=== What to do ===
Looking at the entries below, state how many lines contain the word "deliverable". Give the number alone.

=== Materials provided ===
/-- The source's condition holds (R388). -/
def State.irqActive (s : State) (n : Nat) : Bool :=
  match irqUnit n with
  | some u => s.ownErr u != 0 || (u == .spn && s.spn.speedLost)
  | none =>
    let l := lanes4.getD (n % 4) 0
    if n = 0x1A then units.any (fun u => u.isGroup && s.ownErr u &&& 0xFF00 != 0)
    else if 0x20 ≤ n ∧ n ≤ 0x23 then !(s.rq l).empty
    else if n = 0x24 then !(s.workRing 0).empty
    else if n = 0x25 then !(s.workRing 1).empty
    else if n = 0x26 then s.buf.notices != []
    else if n = 0x27 then s.on .buf F.BUF_RANGE_STAT_DONE
    else if n = 0x28 then s.buf.events != []
    else if 0x2C ≤ n ∧ n ≤ 0x2F then (s.ch l).sync != []
    else if n = 0x30 then s.on .dev F.DEV_CLK_STAT_HOLDOVER
    else if n = 0x31 then s.on .hkp F.HKP_IN_STAT_PFAIL_LATCH
    else if n = 0x32 then s.on .spn F.SPN_STAT_HOLDUP_LOW
    else if n = 0x33 then s.on .hkp F.HKP_THR_STAT_CHG
    else if n = 0x38 then (s.pl 0).fifo != []
    else if n = 0x39 then (s.pl 1).fifo != []
    else if 0x40 ≤ n ∧ n ≤ 0x4F then (s.reg .dev Reg.DEV_IRQ_SWI).getLsbD (n - 0x40)
    else false

/-- DEV_IRQ_ROUTE of a source. -/
def State.route (s : State) (n : Nat) : Word := Sparse.get (fun _ => 0) s.irq.route n
/-- A source in service. -/
def State.inService (s : State) (n : Nat) : Bool := (Sparse.find? s.irq.service n).isSome
/-- The threshold of a target; the service core has no threshold register. -/
def State.irqThr (s : State) (t : Nat) : Nat :=
  match cores.find? (fun c => c.val == t) with
  | some c => s.cf c F.POOL_Cc_IRQ_THR_THR
  | none => 0
/-- A source is deliverable to target `t` (R389). -/
def State.deliverable (s : State) (n t : Nat) : Bool :=
  let r := s.route n
  irqSource n && s.irqActive n && F.DEV_IRQ_ROUTE_EN.get r == 1 && F.DEV_IRQ_ROUTE_TARGET.get r == t
    && F.DEV_IRQ_ROUTE_PRIO.get r != 0 && decide (s.irqThr t < F.DEV_IRQ_ROUTE_PRIO.get r) && !s.inService n

/-- The core executes instructions: its pool runs, and it is neither held nor stopped (R386, R408). -/
def State.coreRuns (s : State) (c : Fin 16) : Bool :=
  let u := UnitId.pool (poolOf c)
  s.live u && !(s.reg u Reg.POOL_CTL).getLsbD (c.val % 8) && (s.cf c F.POOL_Cc_STAT_RUN == 1 || s.cf c F.POOL_Cc_STAT_RUN == 2)

/-- IRQ_DELIVER: the source reaches its target, or is withdrawn where it is no longer deliverable; one routed to a core that
is held, or whose pool is in reset or off, stays pending (R389, R391).  A core in wait-for-interrupt runs again. -/
def State.irqDeliver (s : State) (n : Nat) : State :=
  let t := F.DEV_IRQ_ROUTE_TARGET.get (s.route n)
  if !s.deliverable n t then { s with irq := { s.irq with delivered := Sparse.erase s.irq.delivered n } }
  else if (Sparse.find? s.irq.delivered n).isSome then s.ignore
  else
    let put := fun (x : State) => { x with irq := { x.irq with delivered := Sparse.insert x.irq.delivered n t } }
    match cores.find? (fun c => c.val == t) with
    | some c =>
      if s.coreRuns c then put (if s.cf c F.POOL_Cc_STAT_RUN = 2 then s.setCf c F.POOL_Cc_STAT_RUN 1 else s) else s.wait
    | none => put s

/-- IRQ_DELIVER (R389). -/
def execIrqDeliver (src : Fin 128) (s : State) : Host.Outcome State Fault Refusal := done s (fun s => s.irqDeliver src.val)

/-- The deliverable source of highest priority of a target, the lowest number on a tie (R390). -/
def State.bestIrq (s : State) (t : Nat) : Option Nat :=
  ((List.range 0x50).filter (fun n => s.deliverable n t)).foldl
    (fun (a : Option Nat) n =>
      match a with
      | none => some n
      | some m =>
        if F.DEV_IRQ_ROUTE_PRIO.get (s.route m) < F.DEV_IRQ_ROUTE_PRIO.get (s.route n) then some n else some m)
    none

/-- IRQ_CLAIM (R390). -/
def State.irqClaim (s : State) (t : Nat) : State :=
  match s.bestIrq t with
  | none => s.answer (.value 0)
  | some n =>
    ({ s with irq := { s.irq with service := Sparse.insert s.irq.service n t,
                                  delivered := Sparse.erase s.irq.delivered n } } : State).answer
      (.value (BitVec.ofNat 32 (2 ^ 31 + n)))

/-- IRQ_CLAIM (R390). -/
def execIrqClaim (eng : Engine) (c : Fin 16) (s : State) : Host.Outcome State Fault Refusal :=
  done s (fun s => s.access eng .load (.pool (poolOf c)) (Reg.POOL_Cc_IRQ_CLAIM + coreOff c) none (s.irqClaim c.val))

/-- IRQ_EOI: service ends when the core that claimed the source writes its number; any other write is ignored (R390). -/
def State.irqEoi (s : State) (e : Engine) (c : Fin 16) (v : Word) : State :=
  let n := F.POOL_Cc_IRQ_EOI_SOURCE.get v
  if e = .core c ∧ Sparse.find? s.irq.service n = some c.val then
    { s with irq := { s.irq with service := Sparse.erase s.irq.service n } }
  else s

/-- IRQ_EOI (R390). -/
def execIrqEoi (eng : Engine) (c : Fin 16) (v : Word) (s : State) : Host.Outcome State Fault Refusal :=
  done s (fun s => s.access eng .store (.pool (poolOf c)) (Reg.POOL_Cc_IRQ_EOI + coreOff c) none (s.irqEoi eng c v))

/-- The router's registers are written by application cores and the service core (R392, R414). -/
def irqGate (e : Engine) : Option BusCause := if engMain e then none else some .accessDenied

/-- IRQ_ROUTE_WRITE: a source delivered but not claimed is withdrawn (R391); a target of 17 to 31 makes the write void
(R389; DESIGN CHOICE, log entry 32). -/
def State.irqRoute (s : State) (v : Word) : State :=
  let n := s.f .dev F.DEV_IRQ_IDX_SOURCE
  if !irqSource n then s
  else if 17 ≤ F.DEV_IRQ_ROUTE_TARGET.get v then s.err .dev eConfig
  else
    let w := v &&& 0x80000F1F
    { s with irq := { s.irq with route := Sparse.set (fun _ => 0) s.irq.route n w,
                                 delivered := Sparse.erase s.irq.delivered n } }

/-- IRQ_ROUTE_WRITE (R391). -/
def execIrqRouteWrite (eng : Engine) (v : Word) (s : State) : Host.Outcome State Fault Refusal :=
  done s (fun s => s.access eng .store .dev Reg.DEV_IRQ_ROUTE (irqGate eng) (s.irqRoute v))

/-- IRQ_SWI (R392). -/
def execIrqSwi (eng : Engine) (v : Word) (s : State) : Host.Outcome State Fault Refusal :=
  done s (fun s => s.access eng .store .dev Reg.DEV_IRQ_SWI (irqGate eng) (s.setBits .dev Reg.DEV_IRQ_SWI (v &&& 0xFFFF)))

/-- IRQ_SWC (R392). -/
def execIrqSwc (eng : Engine) (v : Word) (s : State) : Host.Outcome State Fault Refusal :=
  done s (fun s => s.access eng .store .dev Reg.DEV_IRQ_SWC (irqGate eng) (s.clrBits .dev Reg.DEV_IRQ_SWI (v &&& 0xFFFF)))

/-! ### Cache lines (R394, R395) -/

/-- The set of a line in a cache (R394). -/
def CacheId.setOf : CacheId → Nat → Nat
  | .l1i _, l => l % 128 | .l1d _, l => l % 128 | .victim _, _ => 0 | .l2 _, l => l % 2048

/-- The line that a cache holds. -/
def State.cl? (s : State) (k : CacheId) (l : Nat) : Option CLine := s.lines.find? (fun x => x.cache == k && x.line == l)
/-- The line in a way of a set. -/
def State.clAt? (s : State) (k : CacheId) (set way : Nat) : Option CLine :=
  s.lines.find? (fun x => x.cache == k && k.setOf x.line == set && x.way == way)
/-- Lines that a condition picks are gone from the caches. -/
def State.dropLines (s : State) (p : CLine → Bool) : State := { s with lines := s.lines.filter (fun x => !p x) }
/-- The lines are replaced one by one. -/
def State.mapLines (s : State) (f : CLine → CLine) : State := { s with lines := s.lines.map f }

/-- A line that holds the newest bytes (R395). -/
def CLine.live (x : CLine) : Bool := x.dirty && !x.cache.isI

/-- The dirty line is written to memory, poisoned if its bytes are bad (R398), and is clean. -/
def State.lineBack (s : State) (x : CLine) : State :=
  let a := 64 * x.line
  let dram := decide (dramBase ≤ a)
  let l := (a - dramBase) / 64
  let s1 :=
    if x.bad then
      (if dram then s.poisonLine l
       else { s with buf := { s.buf with sramBad := ((List.range 64).map (a + ·)).foldl addOnce s.buf.sramBad } })
    else if dram then s.lineWritten l
    else s.sramWritten a 64
  s1.mapLines (fun y => if y.cache = x.cache ∧ y.line = x.line then { y with dirty := false, bad := false, data := [] } else y)

/-- The dirty line is discarded: memory is what it was (R402, R405). -/
def State.lineLost (s : State) (x : CLine) : State :=
  if !x.live then s
  else
    { s with mem := (x.data.zipIdx).foldl (fun m (b : Byte × Nat) => Sparse.set memReset m (64 * x.line + b.2) b.1) s.mem }

/-- Every dirty line that a condition picks is written to memory. -/
def State.cleanLines (s : State) (p : CLine → Bool) : State := (s.lines.filter (fun x => p x && x.live)).foldl State.lineBack s

/-- Every line that a condition picks is discarded. -/
def State.loseLines (s : State) (p : CLine → Bool) : State :=
  ((s.lines.filter (fun x => p x && x.live)).foldl State.lineLost s).dropLines p

/-- A line of the coherent caches of a pool. -/
def CLine.inPool (x : CLine) (p : Fin 2) : Bool := !x.cache.isI && x.cache.pool == p
/-- A line of a core's L1D or victim cache. -/
def CLine.inL1 (x : CLine) (c : Fin 16) : Bool := x.cache == .l1d c.val || x.cache == .victim c.val
/-- A line of a core's L1I. -/
def CLine.inL1i (x : CLine) (c : Fin 16) : Bool := x.cache == .l1i c.val

/-! ### Maintenance by address, and by set and way (R402) -/

/-- A maintenance operation by address: clean, discard and invalidate, over the coherent caches of both pools. -/
def State.dcAddr (s : State) (addr : Nat) (clean inval : Bool) : State :=
  let l := addr / 64
  let p := fun (x : CLine) => !x.cache.isI && x.line == l
  if !inval then s.cleanLines p
  else if clean then (s.cleanLines p).dropLines p
  else s.loseLines p

/-- The lines that a set-and-way operation names (R402).  Level 1, set 0: ways 0 to 7 name the victim lines, and ways 0 to 3
also the L1D's set 0 (DEDUCED, log entry 33).  Level 2 takes the copies above it, by inclusion. -/
def State.swPick (s : State) (c : Fin 16) (level set way : Nat) : CLine → Bool :=
  if level = 1 then
    (fun x => (x.cache == .l1d c.val && x.line % 128 == set && x.way == way)
      || (x.cache == .victim c.val && set == 0 && x.way == way))
  else
    match s.clAt? (.l2 (poolOf c).val) set way with
    | none => fun _ => false
    | some y => fun x => x.inPool (poolOf c) && x.line == y.line

/-- A set-and-way operation. -/
def State.dcSw (s : State) (c : Fin 16) (level set way : Nat) (clean inval : Bool) : State :=
  let p := s.swPick c level set way
  if !inval then s.cleanLines p
  else if clean then (s.cleanLines p).dropLines p
  else s.loseLines p

/-- DC.I and DC.ISW need the higher privilege level (R402). -/
def State.maint (s : State) (c : Fin 16) (high : Bool) (addr : Nat) (t : State) : State :=
  if !s.coreRuns c then s.ignore
  else if high then t
  else s.coreFault c fkMaint .accessDenied addr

=== Answer to this exercise ===
6